I would like to hear what the budget for the Penguin Advisory Group will be for the next year and what it is going to be spent on. That is what people who are listening to this debate would like to be reassured of; that there will be support at the DPIPWE level, as well as what this bill enables.

I will finish by making a comment about the submission by Animal Liberation Tasmania. It is something that this Government that holds dear. The animal activists in Animal Liberation Tasmania have at their heart, care for the wellbeing of animals. Thank you to them and their hard work. They shine a light into the dark places of the mistreatment of animals.

The Greyhound Industry in Tasmania is a terrific example of where there has been, and continues to be, gross mistreatment of greyhounds that have spent their lives running their legs off to make money for their owners and are so cruelly treated when their owners have finished with them.
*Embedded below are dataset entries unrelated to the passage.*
-- ==== Sys2Proof/Laws/State.lean ====
section
/-! SUPPORT. One lemma per field per update of the state, so that no later proof unfolds a record update; and how V[r] and
the byte at an address read after an update. -/

namespace Sys2Proof.Machine

@[simp] theorem State.setMem_cfg (s : State) (m : Memory) : (s.setMem m).cfg = s.cfg := rfl
@[simp] theorem State.setMem_mem (s : State) (m : Memory) : (s.setMem m).mem = m := rfl
@[simp] theorem State.setMem_v (s : State) (m : Memory) : (s.setMem m).v = s.v := rfl
@[simp] theorem State.setMem_idx (s : State) (m : Memory) : (s.setMem m).idx = s.idx := rfl
@[simp] theorem State.setMem_pc (s : State) (m : Memory) : (s.setMem m).pc = s.pc := rfl
@[simp] theorem State.setMem_stack (s : State) (m : Memory) : (s.setMem m).stack = s.stack := rfl
@[simp] theorem State.setMem_dt (s : State) (m : Memory) : (s.setMem m).dt = s.dt := rfl
@[simp] theorem State.setMem_st (s : State) (m : Memory) : (s.setMem m).st = s.st := rfl
@[simp] theorem State.setMem_fb (s : State) (m : Memory) : (s.setMem m).fb = s.fb := rfl
@[simp] theorem State.setMem_key (s : State) (m : Memory) : (s.setMem m).key = s.key := rfl
@[simp] theorem State.setMem_run (s : State) (m : Memory) : (s.setMem m).run = s.run := rfl
@[simp] theorem State.setMem_fault (s : State) (m : Memory) : (s.setMem m).fault = s.fault := rfl
@[simp] theorem State.setMem_started (s : State) (m : Memory) : (s.setMem m).started = s.started := rfl
@[simp] theorem State.setMem_rand (s : State) (m : Memory) : (s.setMem m).rand = s.rand := rfl
@[simp] theorem State.setMem_draws (s : State) (m : Memory) : (s.setMem m).draws = s.draws := rfl
@[simp] theorem State.setMem_reg (s : State) (m : Memory) (r : Reg) : (s.setMem m).reg r = s.reg r := rfl

@[simp] theorem State.setReg_cfg (s : State) (x : Reg) (b : Byte) : (s.setReg x b).cfg = s.cfg := rfl
@[simp] theorem State.setReg_mem (s : State) (x : Reg) (b : Byte) : (s.setReg x b).mem = s.mem := rfl
@[simp] theorem State.setReg_v (s : State) (x : Reg) (b : Byte) : (s.setReg x b).v = s.v.set x.val b x.isLt := rfl
@[simp] theorem State.setReg_idx (s : State) (x : Reg) (b : Byte) : (s.setReg x b).idx = s.idx := rfl
@[simp] theorem State.setReg_pc (s : State) (x : Reg) (b : Byte) : (s.setReg x b).pc = s.pc := rfl
@[simp] theorem State.setReg_stack (s : State) (x : Reg) (b : Byte) : (s.setReg x b).stack = s.stack := rfl
@[simp] theorem State.setReg_dt (s : State) (x : Reg) (b : Byte) : (s.setReg x b).dt = s.dt := rfl
@[simp] theorem State.setReg_st (s : State) (x : Reg) (b : Byte) : (s.setReg x b).st = s.st := rfl
@[simp] theorem State.setReg_fb (s : State) (x : Reg) (b : Byte) : (s.setReg x b).fb = s.fb := rfl
@[simp] theorem State.setReg_key (s : State) (x : Reg) (b : Byte) : (s.setReg x b).key = s.key := rfl
@[simp] theorem State.setReg_run (s : State) (x : Reg) (b : Byte) : (s.setReg x b).run = s.run := rfl
@[simp] theorem State.setReg_fault (s : State) (x : Reg) (b : Byte) : (s.setReg x b).fault = s.fault := rfl
@[simp] theorem State.setReg_started (s : State) (x : Reg) (b : Byte) : (s.setReg x b).started = s.started := rfl
@[simp] theorem State.setReg_rand (s : State) (x : Reg) (b : Byte) : (s.setReg x b).rand = s.rand := rfl
@[simp] theorem State.setReg_draws (s : State) (x : Reg) (b : Byte) : (s.setReg x b).draws = s.draws := rfl
@[simp] theorem State.setReg_byteAt (s : State) (x : Reg) (b : Byte) (a : Nat) : (s.setReg x b).byteAt a = s.byteAt a := rfl

@[simp] theorem State.setIdx_cfg (s : State) (w : Word) : (s.setIdx w).cfg = s.cfg := rfl
@[simp] theorem State.setIdx_mem (s : State) (w : Word) : (s.setIdx w).mem = s.mem := rfl
@[simp] theorem State.setIdx_v (s : State) (w : Word) : (s.setIdx w).v = s.v := rfl
@[simp] theorem State.setIdx_idx (s : State) (w : Word) : (s.setIdx w).idx = w := rfl
@[simp] theorem State.setIdx_pc (s : State) (w : Word) : (s.setIdx w).pc = s.pc := rfl
@[simp] theorem State.setIdx_stack (s : State) (w : Word) : (s.setIdx w).stack = s.stack := rfl
@[simp] theorem State.setIdx_dt (s : State) (w : Word) : (s.setIdx w).dt = s.dt := rfl
@[simp] theorem State.setIdx_st (s : State) (w : Word) : (s.setIdx w).st = s.st := rfl
@[simp] theorem State.setIdx_fb (s : State) (w : Word) : (s.setIdx w).fb = s.fb := rfl
@[simp] theorem State.setIdx_key (s : State) (w : Word) : (s.setIdx w).key = s.key := rfl
@[simp] theorem State.setIdx_run (s : State) (w : Word) : (s.setIdx w).run = s.run := rfl
@[simp] theorem State.setIdx_fault (s : State) (w : Word) : (s.setIdx w).fault = s.fault := rfl
@[simp] theorem State.setIdx_started (s : State) (w : Word) : (s.setIdx w).started = s.started := rfl
@[simp] theorem State.setIdx_rand (s : State) (w : Word) : (s.setIdx w).rand = s.rand := rfl
@[simp] theorem State.setIdx_draws (s : State) (w : Word) : (s.setIdx w).draws = s.draws := rfl
@[simp] theorem State.setIdx_byteAt (s : State) (w : Word) (a : Nat) : (s.setIdx w).byteAt a = s.byteAt a := rfl
@[simp] theorem State.setIdx_reg (s : State) (w : Word) (r : Reg) : (s.setIdx w).reg r = s.reg r := rfl

@[simp] theorem State.setPc_cfg (s : State) (w : Word) : (s.setPc w).cfg = s.cfg := rfl
@[simp] theorem State.setPc_mem (s : State) (w : Word) : (s.setPc w).mem = s.mem := rfl
@[simp] theorem State.setPc_v (s : State) (w : Word) : (s.setPc w).v = s.v := rfl
@[simp] theorem State.setPc_idx (s : State) (w : Word) : (s.setPc w).idx = s.idx := rfl
@[simp] theorem State.setPc_pc (s : State) (w : Word) : (s.setPc w).pc = w := rfl
@[simp] theorem State.setPc_stack (s : State) (w : Word) : (s.setPc w).stack = s.stack := rfl
@[simp] theorem State.setPc_dt (s : State) (w : Word) : (s.setPc w).dt = s.dt := rfl
@[simp] theorem State.setPc_st (s : State) (w : Word) : (s.setPc w).st = s.st := rfl
@[simp] theorem State.setPc_fb (s : State) (w : Word) : (s.setPc w).fb = s.fb := rfl
@[simp] theorem State.setPc_key (s : State) (w : Word) : (s.setPc w).key = s.key := rfl
@[simp] theorem State.setPc_run (s : State) (w : Word) : (s.setPc w).run = s.run := rfl
@[simp] theorem State.setPc_fault (s : State) (w : Word) : (s.setPc w).fault = s.fault := rfl
@[simp] theorem State.setPc_started (s : State) (w : Word) : (s.setPc w).started = s.started := rfl
@[simp] theorem State.setPc_rand (s : State) (w : Word) : (s.setPc w).rand = s.rand := rfl
@[simp] theorem State.setPc_draws (s : State) (w : Word) : (s.setPc w).draws = s.draws := rfl
@[simp] theorem State.setPc_byteAt (s : State) (w : Word) (a : Nat) : (s.setPc w).byteAt a = s.byteAt a := rfl
@[simp] theorem State.setPc_reg (s : State) (w : Word) (r : Reg) : (s.setPc w).reg r = s.reg r := rfl

@[simp] theorem State.setDt_cfg (s : State) (b : Byte) : (s.setDt b).cfg = s.cfg := rfl
@[simp] theorem State.setDt_mem (s : State) (b : Byte) : (s.setDt b).mem = s.mem := rfl
@[simp] theorem State.setDt_v (s : State) (b : Byte) : (s.setDt b).v = s.v := rfl
@[simp] theorem State.setDt_idx (s : State) (b : Byte) : (s.setDt b).idx = s.idx := rfl
@[simp] theorem State.setDt_pc (s : State) (b : Byte) : (s.setDt b).pc = s.pc := rfl
@[simp] theorem State.setDt_stack (s : State) (b : Byte) : (s.setDt b).stack = s.stack := rfl
@[simp] theorem State.setDt_dt (s : State) (b : Byte) : (s.setDt b).dt = b := rfl
@[simp] theorem State.setDt_st (s : State) (b : Byte) : (s.setDt b).st = s.st := rfl
@[simp] theorem State.setDt_fb (s : State) (b : Byte) : (s.setDt b).fb = s.fb := rfl
@[simp] theorem State.setDt_key (s : State) (b : Byte) : (s.setDt b).key = s.key := rfl
@[simp] theorem State.setDt_run (s : State) (b : Byte) : (s.setDt b).run = s.run := rfl
@[simp] theorem State.setDt_fault (s : State) (b : Byte) : (s.setDt b).fault = s.fault := rfl
@[simp] theorem State.setDt_started (s : State) (b : Byte) : (s.setDt b).started = s.started := rfl
@[simp] theorem State.setDt_rand (s : State) (b : Byte) : (s.setDt b).rand = s.rand := rfl
@[simp] theorem State.setDt_draws (s : State) (b : Byte) : (s.setDt b).draws = s.draws := rfl
@[simp] theorem State.setDt_byteAt (s : State) (b : Byte) (a : Nat) : (s.setDt b).byteAt a = s.byteAt a := rfl
@[simp] theorem State.setDt_reg (s : State) (b : Byte) (r : Reg) : (s.setDt b).reg r = s.reg r := rfl

@[simp] theorem State.setSt_cfg (s : State) (b : Byte) : (s.setSt b).cfg = s.cfg := rfl
@[simp] theorem State.setSt_mem (s : State) (b : Byte) : (s.setSt b).mem = s.mem := rfl
@[simp] theorem State.setSt_v (s : State) (b : Byte) : (s.setSt b).v = s.v := rfl
@[simp] theorem State.setSt_idx (s : State) (b : Byte) : (s.setSt b).idx = s.idx := rfl
@[simp] theorem State.setSt_pc (s : State) (b : Byte) : (s.setSt b).pc = s.pc := rfl
@[simp] theorem State.setSt_stack (s : State) (b : Byte) : (s.setSt b).stack = s.stack := rfl
@[simp] theorem State.setSt_dt (s : State) (b : Byte) : (s.setSt b).dt = s.dt := rfl
@[simp] theorem State.setSt_st (s : State) (b : Byte) : (s.setSt b).st = b := rfl
@[simp] theorem State.setSt_fb (s : State) (b : Byte) : (s.setSt b).fb = s.fb := rfl
@[simp] theorem State.setSt_key (s : State) (b : Byte) : (s.setSt b).key = s.key := rfl
@[simp] theorem State.setSt_run (s : State) (b : Byte) : (s.setSt b).run = s.run := rfl
@[simp] theorem State.setSt_fault (s : State) (b : Byte) : (s.setSt b).fault = s.fault := rfl
@[simp] theorem State.setSt_started (s : State) (b : Byte) : (s.setSt b).started = s.started := rfl
@[simp] theorem State.setSt_rand (s : State) (b : Byte) : (s.setSt b).rand = s.rand := rfl
@[simp] theorem State.setSt_draws (s : State) (b : Byte) : (s.setSt b).draws = s.draws := rfl
@[simp] theorem State.setSt_byteAt (s : State) (b : Byte) (a : Nat) : (s.setSt b).byteAt a = s.byteAt a := rfl
@[simp] theorem State.setSt_reg (s : State) (b : Byte) (r : Reg) : (s.setSt b).reg r = s.reg r := rfl

@[simp] theorem State.setRun_cfg (s : State) (q : RunState) : (s.setRun q).cfg = s.cfg := rfl
@[simp] theorem State.setRun_mem (s : State) (q : RunState) : (s.setRun q).mem = s.mem := rfl
@[simp] theorem State.setRun_v (s : State) (q : RunState) : (s.setRun q).v = s.v := rfl
@[simp] theorem State.setRun_idx (s : State) (q : RunState) : (s.setRun q).idx = s.idx := rfl
@[simp] theorem State.setRun_pc (s : State) (q : RunState) : (s.setRun q).pc = s.pc := rfl
@[simp] theorem State.setRun_stack (s : State) (q : RunState) : (s.setRun q).stack = s.stack := rfl
@[simp] theorem State.setRun_dt (s : State) (q : RunState) : (s.setRun q).dt = s.dt := rfl
@[simp] theorem State.setRun_st (s : State) (q : RunState) : (s.setRun q).st = s.st := rfl
@[simp] theorem State.setRun_fb (s : State) (q : RunState) : (s.setRun q).fb = s.fb := rfl
@[simp] theorem State.setRun_key (s : State) (q : RunState) : (s.setRun q).key = s.key := rfl
@[simp] theorem State.setRun_run (s : State) (q : RunState) : (s.setRun q).run = q := rfl
@[simp] theorem State.setRun_fault (s : State) (q : RunState) : (s.setRun q).fault = s.fault := rfl
@[simp] theorem State.setRun_started (s : State) (q : RunState) : (s.setRun q).started = s.started := rfl
@[simp] theorem State.setRun_rand (s : State) (q : RunState) : (s.setRun q).rand = s.rand := rfl
@[simp] theorem State.setRun_draws (s : State) (q : RunState) : (s.setRun q).draws = s.draws := rfl
@[simp] theorem State.setRun_byteAt (s : State) (q : RunState) (a : Nat) : (s.setRun q).byteAt a = s.byteAt a := rfl
@[simp] theorem State.setRun_reg (s : State) (q : RunState) (r : Reg) : (s.setRun q).reg r = s.reg r := rfl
These amendments in the bill concerning taking the muzzles off greyhounds are important as it enables them to be exercised in areas with other dogs. Greyhounds should be free to be exercised in appropriate designated spaces like all other dogs. When they are socialised correctly, they are an incredibly gentle breed, despite the terrible treatment that racing greyhounds have received in their previous life. They live out beautiful lives with people who care for them, so we support the amendment that allows for greyhounds to be exercised in designated areas with other dogs. That is overdue and very important. We also reiterate the call that Animal Liberation Tasmania makes to strongly legislate for the control of domestic cats. I will be making more comments on the clauses in the Committee stage of the bill.